Выбрать главу

Услышав одобрительные вопли, режиссёр ещё раз усмехнулся, спустился с возвышения и сел в зале рядом со мной. Когда погас свет и на экране появились начальные титры, я потянулась к руке Дэвида и крепко её сжала, будто говоря этим пожатием: «Спасибо тебе за то, что этот день всё-таки наступил». Мужчина в ответ легонько похлопал меня по плечу.

Передо мною предстал многомесячный труд десятков людей, застрявших в изоляции и поражённых страхом перед собственным будущим.

Каждый кадр «Поклонения» был пронизан этой ни на секунду не прекращающейся тревогой.

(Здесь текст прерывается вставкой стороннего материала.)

-- ==== Sys2Proof/Machine/CodeBook.lean ====
section
/-! DEFINITION. The CodeBook unit: the walk inside BUILD, BUILD itself, and RDCODE (42_codebook.md, 41_tree_build.md R120). -/

namespace Sys2Proof.Machine

/-- visit(n): depth first, left before right, with the one accumulator appended to on the way down and popped on the way
back (42_codebook.md R141). A child's index is below its parent's (41_tree_build.md R132), so 511 levels suffice. -/
def visit (node : Table Node) : Nat → Index → BitString × Table Code → BitString × Table Code
  | 0, _, st => st
  | fuel + 1, n, (acc, cb) =>
    let nd := Table.read Node.zero node n.toNat
    if nd.leaf then (acc, Table.write Code.zero cb nd.sym.toNat ⟨true, acc⟩)
    else
      let l := visit node fuel nd.left (acc.snoc nd.lbit, cb)
      let r := visit node fuel nd.right (l.1.pop.snoc nd.rbit, l.2)
      (r.1.pop, r.2)

/-- The walk: every VALID cleared, ACC emptied, then visit(ROOT) (42_codebook.md R140). -/
def State.walk (s : State) : State :=
  let r := visit s.node Config.nodeN s.root (BitString.empty, invalidateAll s.cb)
  { s with acc := r.1, cb := r.2 }

/-- ROOT <- TOPS[0] ; TREE_VALID <- 1 (41_tree_build.md R120, R130). -/
def State.finishTree (s : State) : State := { s with root := s.topsAt 0, treeValid := true }

/-- BUF <- "" ; CB_VALID <- 1 ; STATE <- READY (41_tree_build.md R120, 44_decoder.md R163). -/
def State.becomeReady (s : State) : State :=
  { s with buf := BitString.empty, cbValid := true, phase := .ready }

/-- BUILD over `k` distinct symbols, after its check (41_tree_build.md R120). -/
def State.buildAll (k : Nat) (s : State) : State :=
  ((((s.sortTable k).seedTree k).mergeLoop 255).finishTree.walk).becomeReady

/-- BUILD (41_tree_build.md R120, R121). Its K is 2 to 256; another NSEEN is no state the spec gives: log entry 2. -/
def execBuild (s : State) : Host.Outcome State Fault Refusal :=
  gate .build s fun s =>
    if s.nseen = 1#9 then .next (s.raise .single ((s.fseenAt 0).setWidth 16))
    else if 2 ≤ s.nseen.toNat ∧ s.nseen.toNat ≤ Config.nsym then .next (s.buildAll s.nseen.toNat)
    else .fault (.counterOutOfRange .nseen)

/-- RDCODE x: read the code-book entry of symbol x (42_codebook.md R145). -/
def execRdcode (x : Symbol) (s : State) : Host.Outcome State Fault Refusal :=
  gate (.rdcode x) s fun s => .next (s.emitRsp (s.codeRecord x))

end Sys2Proof.Machine
end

Мне было до мурашек больно смотреть наш сюрреалистичный фильм. Захлёстывали воспоминания о его производстве, о том, какую цену заплатил каждый из нас, чтобы он появился.

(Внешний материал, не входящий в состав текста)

theorem allSymbols_nodup : allSymbols.Nodup := by
  refine List.Nodup.map_on (fun a ha b hb h => ?_) List.nodup_range
  simp only [Config.nsym, List.mem_range] at ha hb
  have := congrArg BitVec.toNat h
  simp only [BitVec.toNat_ofNat] at this
  omega

/-- A list enumerates the symbols with a property when each of them, and no other, stands in it once. -/
theorem perm_filter_allSymbols {l : List Symbol} {p : Symbol → Bool} :
    l.Perm (allSymbols.filter p) ↔ l.Nodup ∧ ∀ x, x ∈ l ↔ p x = true := by
  have hf : (allSymbols.filter p).Nodup := allSymbols_nodup.filter p
  constructor
  · intro h
    exact ⟨h.nodup_iff.mpr hf, fun x => by simp [h.mem_iff, mem_allSymbols]⟩
  · rintro ⟨hn, hm⟩
    exact (List.perm_ext_iff_of_nodup hn hf).mpr fun x => by simp [hm, mem_allSymbols]

/-- One more symbol gets the property: it goes to the end of the enumeration. -/
theorem perm_filter_append {l : List Symbol} {p q : Symbol → Bool} {x : Symbol} (h : l.Perm (allSymbols.filter p))
    (hx : p x = false) (hq : ∀ y, q y = (decide (x = y) || p y)) : (l ++ [x]).Perm (allSymbols.filter q) := by
  obtain ⟨hn, hm⟩ := perm_filter_allSymbols.mp h
  have hxl : x ∉ l := by simp [hm, hx]
  refine perm_filter_allSymbols.mpr ⟨?_, fun y => ?_⟩
  · rw [List.nodup_append_comm, List.singleton_append]
    exact List.nodup_cons.mpr ⟨hxl, hn⟩
  · rw [List.mem_append, List.mem_singleton, hm, hq, Bool.or_eq_true, decide_eq_true_eq, or_comm, eq_comm]

theorem sum_allSymbols (f : Symbol → Nat) : (allSymbols.map f).sum = ∑ x, f x := by
  rw [← List.sum_toFinset f allSymbols_nodup]
  exact Finset.sum_congr (Finset.ext fun x => by simp [mem_allSymbols]) fun _ _ => rfl

/-- A mapped range, with one more index that maps to `a`. -/
theorem map_range_succ_eq {α : Type} {f g : Nat → α} {n : Nat} {a : α} (hlt : ∀ i, i < n → g i = f i) (hn : g n = a) :
    (List.range (n + 1)).map g = (List.range n).map f ++ [a] := by
  rw [List.range_succ, List.map_append, List.map_singleton, hn]
  congr 1
  exact List.map_congr_left fun i hi => hlt i (List.mem_range.mp hi)

/-! ### Counting (10_state.md R46 item 1) -/

theorem State.mem_seenSymbols {s : State} (h : s.CountingInv) (x : Symbol) : x ∈ s.seenSymbols ↔ s.cntAt x ≠ 0#32 := by
  simpa using (perm_filter_allSymbols.mp h.2).2 x

theorem State.seenSymbols_nodup {s : State} (h : s.CountingInv) : s.seenSymbols.Nodup :=
  (perm_filter_allSymbols.mp h.2).1

theorem State.cntAt_le_sumCounts (s : State) (x : Symbol) : (s.cntAt x).toNat ≤ s.sumCounts := by
  rw [State.sumCounts, sum_allSymbols]
  exact Finset.single_le_sum (f := fun x => (s.cntAt x).toNat) (fun _ _ => Nat.zero_le _) (Finset.mem_univ x)

/-- The counts of the symbols seen add up to the sum of all counts: the others are zero. -/
theorem State.sum_seenSymbols {s : State} (h : s.CountingInv) :
    (s.seenSymbols.map fun x => (s.cntAt x).toNat).sum = s.sumCounts := by
  rw [State.sumCounts, sum_allSymbols, ← List.sum_toFinset _ (State.seenSymbols_nodup h)]
  refine Finset.sum_subset (Finset.subset_univ _) fun x _ hx => ?_
  have : s.cntAt x = 0#32 := by simpa [State.mem_seenSymbols h] using hx
  simp [this]

/-- A count below TOTAL's limit does not wrap. -/
theorem toNat_add_one_of_ne_cntMax {w : Word} (h : w ≠ Config.cntMax) : (w + 1#32).toNat = w.toNat + 1 := by
  have h' : w.toNat ≠ 4294967295 := fun e => h (BitVec.eq_of_toNat_eq (by simpa [Config.cntMax] using e))
  have := w.isLt
  simp only [BitVec.toNat_add, BitVec.toNat_ofNat]
  omega

theorem State.countSymbol_sumCounts {s : State} {x : Symbol} (hx : (s.cntAt x + 1#32).toNat = (s.cntAt x).toNat + 1) :
    (s.countSymbol x).sumCounts = s.sumCounts + 1 := by
  have hpt : ∀ y, ((s.countSymbol x).cntAt y).toNat = (s.cntAt y).toNat + if x = y then 1 else 0 := by
    intro y
    rw [State.countSymbol_cntAt]
    by_cases h : x = y
    · subst h; simp [hx]
    · simp [h]
  simp only [State.sumCounts, sum_allSymbols, hpt, Finset.sum_add_distrib, Finset.sum_ite_eq, Finset.mem_univ, if_true]

/-- The first occurrence of a symbol puts it at the end of FSEEN, a later one leaves FSEEN alone (40_frequency.md R110). -/
theorem State.countSymbol_seenSymbols {s : State} {x : Symbol} (hn : s.cntAt x = 0#32 → s.nseen.toNat < 256) :
    (s.countSymbol x).seenSymbols = if s.cntAt x = 0#32 then s.seenSymbols ++ [x] else s.seenSymbols := by
  by_cases h : s.cntAt x = 0#32
  · have hlt := hn h
    have hnext : (s.countSymbol x).nseen.toNat = s.nseen.toNat + 1 := by
      simp only [State.countSymbol_nseen, h, if_true, BitVec.toNat_add, BitVec.toNat_ofNat]
      omega
    rw [if_pos h, State.seenSymbols, hnext]
    refine map_range_succ_eq (fun i hi => ?_) (by simp [State.countSymbol_fseenAt, h])
    rw [State.countSymbol_fseenAt, if_neg (by omega)]
  · have hf : (s.countSymbol x).fseenAt = s.fseenAt := funext fun j => by simp [State.countSymbol_fseenAt, h]
    rw [if_neg h, State.seenSymbols, State.countSymbol_nseen, if_neg h, hf, State.seenSymbols]

/-- An accepted SYM keeps item 1 of R46. -/
theorem State.countSymbol_countingInv {s : State} {x : Symbol} (h : s.CountingInv) (hm : s.total ≠ Config.cntMax)
    (hn : s.cntAt x = 0#32 → s.nseen.toNat < 256) : (s.countSymbol x).CountingInv := by
  have htot := toNat_add_one_of_ne_cntMax hm
  have hcnt : (s.cntAt x + 1#32).toNat = (s.cntAt x).toNat + 1 := by
    have hle := s.cntAt_le_sumCounts x
    have hlt := (s.total + 1#32).isLt
    have hsum := h.1
    simp only [BitVec.toNat_add, BitVec.toNat_ofNat] at htot hlt ⊢
    omega
  have hne : s.cntAt x + 1#32 ≠ 0#32 := fun e => by rw [e] at hcnt; simp at hcnt
  refine ⟨?_, ?_⟩
  · rw [State.countSymbol_total, htot, State.countSymbol_sumCounts hcnt, h.1]
  · rw [State.countSymbol_seenSymbols hn]
    by_cases h0 : s.cntAt x = 0#32
    · rw [if_pos h0]
      refine perm_filter_append h.2 (by simp [h0]) fun y => ?_
      by_cases hy : x = y
      · simp [State.countSymbol_cntAt, hy ▸ hne, hy]
      · simp [State.countSymbol_cntAt, hy]
    · rw [if_neg h0]
      refine h.2.trans (List.Perm.of_eq (List.filter_congr fun y _ => ?_))
      by_cases hy : x = y
      · subst hy; simp [State.countSymbol_cntAt, hne, h0]
      · simp [State.countSymbol_cntAt, hy]

end Sys2Proof.Machine
end

section
/-! SUPPORT. What a command can do to the state, said once for all fourteen: the one case analysis that the invariants of
R46 and the writers of each element are read from. -/

namespace Sys2Proof.Machine

/-- The five commands that answer on RSP (20_memory.md R66). -/
def answersOnRsp (i : Instr) : Prop :=
  (∃ r, i = .rdreg r) ∨ (∃ x, i = .rdcnt x) ∨ (∃ n, i = .rdnode n) ∨ (∃ x, i = .rdcode x) ∨ i = .tblout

Зная, что кино, в каком-то смысле, было о нас самих, я так прониклась тем, что видела на экране, что к финалу не удержалась и разревелась, как сентиментальная девчонка при просмотре наивной мелодрамы. Только слёзы мои были слезами очищения.

Настоящий же катарсис я пережила в тот момент, когда Джен, которая, как нарочно, села позади меня, обхватила мою шею после невероятно эмоциональной сцены, где Актриса пронзает ножом Музу, и прошептала прямо в ухо:

– Ты прекрасна, Лиз. Один этот момент стоит любых наших мучений.

Когда свет в зале снова зажёгся, то, едва моё зрение привыкло к яркому освещению, обнаружилось, что на слезу пробило не одну меня. Впечатлённые фильмом, расчувствовавшиеся, мы начали поздравлять друг друга и обнимать, как будто кто-то уже сообщил нам об освобождении.

А вечером того же дня мы узнали, что Заказчик не принял фильм и отправил на доработку.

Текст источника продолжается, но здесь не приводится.